**Exercise**
Take the lines below between the one holding "sign (00_scope.md R9). -/" and the one holding "units of the", inclusive, and copy them exactly. Add nothing.
::: Data supplied :::
-- ==== Sys2Proof/Machine/Float.lean ====
section
/-! DEFINITION. The numbers of the core: binary32 and binary64 patterns and the reals they stand for (00_scope.md R9), rounding a real to a format (R11), the floating primitives (R12), rounding to an integer (R13), clamp and saturation (R14), bit length (R15) and complement (R16). A pattern is always a `Word`; a binary32 pattern is zero-extended. -/

namespace Sys2Proof

/-- `p - 1`, the width of the fraction field (00_scope.md R9). -/
def Fmt.fracBits : Fmt → Nat
  | .S => 23
  | .D => 52

/-- The width of the exponent field (00_scope.md R9). -/
def Fmt.expBits : Fmt → Nat
  | .S => 8
  | .D => 11

/-- The index of the sign bit (00_scope.md R9). -/
def Fmt.signBit : Fmt → Nat
  | .S => 31
  | .D => 63

/-- `p - 1 - emin`: the finite values of a format are the multiples `n × 2^-quantumExp` that fit it
(00_scope.md R9: `23 + 126` and `52 + 1022`). -/
def Fmt.quantumExp : Fmt → Nat
  | .S => 149
  | .D => 1074

/-- The exponent and fraction fields of an infinity, read as one number: the exponent field all ones,
the fraction zero (00_scope.md R9). -/
def Fmt.infMag (F : Fmt) : Nat := (2 ^ F.expBits - 1) * 2 ^ F.fracBits

/-- The sign of a pattern (00_scope.md R9). -/
def Fmt.neg (F : Fmt) (x : Word) : Bool := x.getLsbD F.signBit

/-- The exponent and fraction fields of a pattern, read as one number (00_scope.md R9). -/
def Fmt.mag (F : Fmt) (x : Word) : Nat := x.toNat % 2 ^ F.signBit

/-- The pattern with this sign and these exponent and fraction fields (00_scope.md R9). -/
def Fmt.pattern (F : Fmt) (neg : Bool) (mag : Nat) : Word :=
  BitVec.ofNat 64 ((if neg then 2 ^ F.signBit else 0) + mag)

/-- The infinity of a sign (00_scope.md R9). -/
def Fmt.inf (F : Fmt) (neg : Bool) : Word := F.pattern neg F.infMag

/-- `isNaN_F` (00_scope.md R12): the exponent field all ones and a nonzero fraction (R9). -/
def Fmt.isNaN (F : Fmt) (x : Word) : Bool := decide (F.infMag < F.mag x)

/-- The magnitude of a finite pattern in units of `2^-quantumExp` (00_scope.md R9): with exponent field
0 the fraction itself, otherwise the fraction with the hidden bit, scaled by the exponent. -/
def Fmt.units (F : Fmt) (mag : Nat) : Nat :=
  let e := mag / 2 ^ F.fracBits
  let f := mag % 2 ^ F.fracBits
  if e = 0 then f else (2 ^ F.fracBits + f) * 2 ^ (e - 1)

/-- The real a finite pattern stands for (00_scope.md R9). -/
def Fmt.value (F : Fmt) (x : Word) : Rat :=
  let v : Rat := (F.units (F.mag x) : Rat) / ((2 ^ F.quantumExp : Nat) : Rat)
  if F.neg x then -v else v

/-- The extended real a pattern stands for (00_scope.md R9). A NaN stands for none: every rule tests
`isNaN` first, and what is answered for it here is never used (log 12). -/
def Fmt.real (F : Fmt) (x : Word) : Ext Rat :=
  if F.mag x < F.infMag then .fin (F.value x)
  else if F.neg x then .negInf else .posInf

/-- `x ≤ 0`, read from the pattern: the sign bit, or zero exponent and fraction fields; it includes
`-0.0` and `-∞` (40_precision.md R101, 00_scope.md R9). -/
def Fmt.nonpos (F : Fmt) (x : Word) : Bool := F.neg x || F.mag x == 0

/-- `roundInt(x)` (00_scope.md R13): the nearest integer; exactly half-way, the even one or the one of
larger magnitude, by the tie rule. -/
def roundInt (mode : RoundMode) (x : Rat) : Int :=
  let n := x.floor
  let r := x - (n : Rat)
  if r < 1 / 2 then n
  else if 1 / 2 < r then n + 1
  else match mode with
    | .tiesEven => if n % 2 = 0 then n else n + 1
    | .tiesAway => if 0 ≤ n then n + 1 else n

/-- The exponent and fraction fields of `round_F(x)` for `x ≥ 0` (00_scope.md R11). `x` is measured in
units of the format; `k` is the power of two between neighbours at `x`; the nearest multiple, ties to
even, is `m × 2^k`, whose fields are `k × 2^fracBits + m`; beyond the finite values that is infinity. -/
def Fmt.roundMag (F : Fmt) (x : Rat) : Nat :=
  let u : Rat := x * ((2 ^ F.quantumExp : Nat) : Rat)
  let k := Nat.log2 u.floor.toNat - F.fracBits
  let m := (roundInt .tiesEven (u / ((2 ^ k : Nat) : Rat))).toNat
  min (k * 2 ^ F.fracBits + m) F.infMag

/-- `round_F(x)` (00_scope.md R11): the nearest representable value, a tie to the even fraction, an
infinity from `2^emax × (2 - 2^-p)` on, `round_F(0) = +0`. A negative `x` that rounds to zero gives the
pattern of `-0` (log 10: R11 gives the value only, and no rule lets that sign be seen). -/
def Fmt.round (F : Fmt) (x : Rat) : Word :=
  if x < 0 then F.pattern true (F.roundMag (-x)) else F.pattern false (F.roundMag x)

/-- `toF_F(n)` (00_scope.md R12). -/
def Fmt.ofInt (F : Fmt) (n : Int) : Word := F.round (n : Rat)

/-- `mul_F(a, b)` (00_scope.md R12): the rounded exact product of finite values. With an infinity the
rules reach only `±∞` times a positive value; log 11 says what the other cases answer. -/
def Fmt.mul (F : Fmt) (a b : Word) : Word :=
  match F.real a, F.real b with
  | .fin x, .fin y => F.round (x * y)
  | _, _ => F.inf (F.neg a != F.neg b)

/-- `div_F(a, b)` (00_scope.md R12): the rounded exact quotient of finite `a` and finite `b ≥ 1`, the
only case the rules reach; log 11 says what the other cases answer. -/
def Fmt.div (F : Fmt) (a b : Word) : Word :=
  match F.real a, F.real b with
  | .fin x, .fin y => F.round (x / y)
  | _, _ => F.inf (F.neg a != F.neg b)

/-- `abs_F(a)` (00_scope.md R12): the sign bit cleared. -/
def Fmt.abs (F : Fmt) (a : Word) : Word := F.pattern false (F.mag a)

/-- A value of format `F` rounded to format `G`, an infinity kept. From `D` to `F` it is the
`round_F(MAXABS)` of 41_bit_width_estimator.md R114. DESIGN CHOICE, log 18: a `-0` gives `+0`, where
00_scope.md R12 fixes the value only; no command converts a `-0`. -/
def Fmt.convert (F G : Fmt) (a : Word) : Word :=
  match F.real a with
  | .fin x => G.round x
  | .posInf => G.inf false
  | .negInf => G.inf true

/-- A value of format `F` as a binary64 pattern: `widenSD` from `S` (00_scope.md R12, always exact; the sign
of a widened `-0` is log 18), and itself from `D`. -/
def Fmt.widen (F : Fmt) (a : Word) : Word :=
  match F with
  | .S => Fmt.S.convert .D a
  | .D => a

/-- `a < b` on extended reals (00_scope.md R14). -/
def Ext.lt : Ext Rat → Ext Rat → Bool
  | .negInf, .negInf => false
  | .negInf, _ => true
  | .fin _, .negInf => false
  | .fin x, .fin y => decide (x < y)
  | .fin _, .posInf => true
  | .posInf, _ => false

/-- `clamp(n, lo, hi) = min(max(n, lo), hi)` (00_scope.md R14). -/
def Ext.clamp (n : Ext Int) (lo hi : Int) : Int :=
  match n with
  | .negInf => lo
  | .fin n => min (max n lo) hi
  | .posInf => hi

/-- `sat(n, lo, hi)`: `n < lo` or `n > hi` (00_scope.md R14). -/
def Ext.sat (n : Ext Int) (lo hi : Int) : Bool :=
  match n with
  | .negInf => true
  | .fin n => decide (n < lo ∨ hi < n)
  | .posInf => true

/-- `n > hi` (00_scope.md R14). -/
def Ext.above (n : Ext Int) (hi : Int) : Bool :=
  match n with
  | .negInf => false
  | .fin n => decide (hi < n)
  | .posInf => true

/-- The integer image of an extended real: an infinity is kept, a finite value goes through `f`
(42_quantizer_scaler.md R130 with `roundInt`, 41_bit_width_estimator.md R114 with `ceil`). -/
def Ext.toInt (f : Rat → Int) : Ext Rat → Ext Int
  | .negInf => .negInf
  | .fin x => .fin (f x)
  | .posInf => .posInf

/-- `bitlen(n)`, the number of binary digits (00_scope.md R15). -/
def bitlen (n : Nat) : Nat := if n = 0 then 0 else Nat.log2 n + 1

/-- `~v = -v - 1` (00_scope.md R16). -/
def complement (v : Int) : Int := -v - 1

/-- `bits64(n)` (00_scope.md R10). -/
def bits64 (n : Int) : Word := BitVec.ofInt 64 n

/-- The lower end of the clamp range, `-2^(W-1)` (00_scope.md R5). -/
def Params.lo (p : Params) : Int := -2 ^ (p.w.bits - 1)

/-- The upper end of the clamp range, `2^(W-1) - 1` (00_scope.md R5). -/
def Params.hi (p : Params) : Int := 2 ^ (p.w.bits - 1) - 1

end Sys2Proof
end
:::
**Result for this task**
/-- The infinity of a sign (00_scope.md R9). -/
def Fmt.inf (F : Fmt) (neg : Bool) : Word := F.pattern neg F.infMag

/-- `isNaN_F` (00_scope.md R12): the exponent field all ones and a nonzero fraction (R9). -/
def Fmt.isNaN (F : Fmt) (x : Word) : Bool := decide (F.infMag < F.mag x)

/-- The magnitude of a finite pattern in units of `2^-quantumExp` (00_scope.md R9): with exponent field
0 the fraction itself, otherwise the fraction with the hidden bit, scaled by the exponent. -/
def Fmt.units (F : Fmt) (mag : Nat) : Nat :=
  let e := mag / 2 ^ F.fracBits
  let f := mag % 2 ^ F.fracBits
  if e = 0 then f else (2 ^ F.fracBits + f) * 2 ^ (e - 1)

/-- The real a finite pattern stands for (00_scope.md R9). -/
def Fmt.value (F : Fmt) (x : Word) : Rat :=
  let v : Rat := (F.units (F.mag x) : Rat) / ((2 ^ F.quantumExp : Nat) : Rat)
  if F.neg x then -v else v

/-- The extended real a pattern stands for (00_scope.md R9). A NaN stands for none: every rule tests
`isNaN` first, and what is answered for it here is never used (log 12). -/
def Fmt.real (F : Fmt) (x : Word) : Ext Rat :=
  if F.mag x < F.infMag then .fin (F.value x)
  else if F.neg x then .negInf else .posInf

/-- `x ≤ 0`, read from the pattern: the sign bit, or zero exponent and fraction fields; it includes
`-0.0` and `-∞` (40_precision.md R101, 00_scope.md R9). -/
def Fmt.nonpos (F : Fmt) (x : Word) : Bool := F.neg x || F.mag x == 0

/-- `roundInt(x)` (00_scope.md R13): the nearest integer; exactly half-way, the even one or the one of
larger magnitude, by the tie rule. -/
def roundInt (mode : RoundMode) (x : Rat) : Int :=
  let n := x.floor
  let r := x - (n : Rat)
  if r < 1 / 2 then n
  else if 1 / 2 < r then n + 1
  else match mode with
    | .tiesEven => if n % 2 = 0 then n else n + 1
    | .tiesAway => if 0 ≤ n then n + 1 else n

/-- The exponent and fraction fields of `round_F(x)` for `x ≥ 0` (00_scope.md R11). `x` is measured in
units of the format; `k` is the power of two between neighbours at `x`; the nearest multiple, ties to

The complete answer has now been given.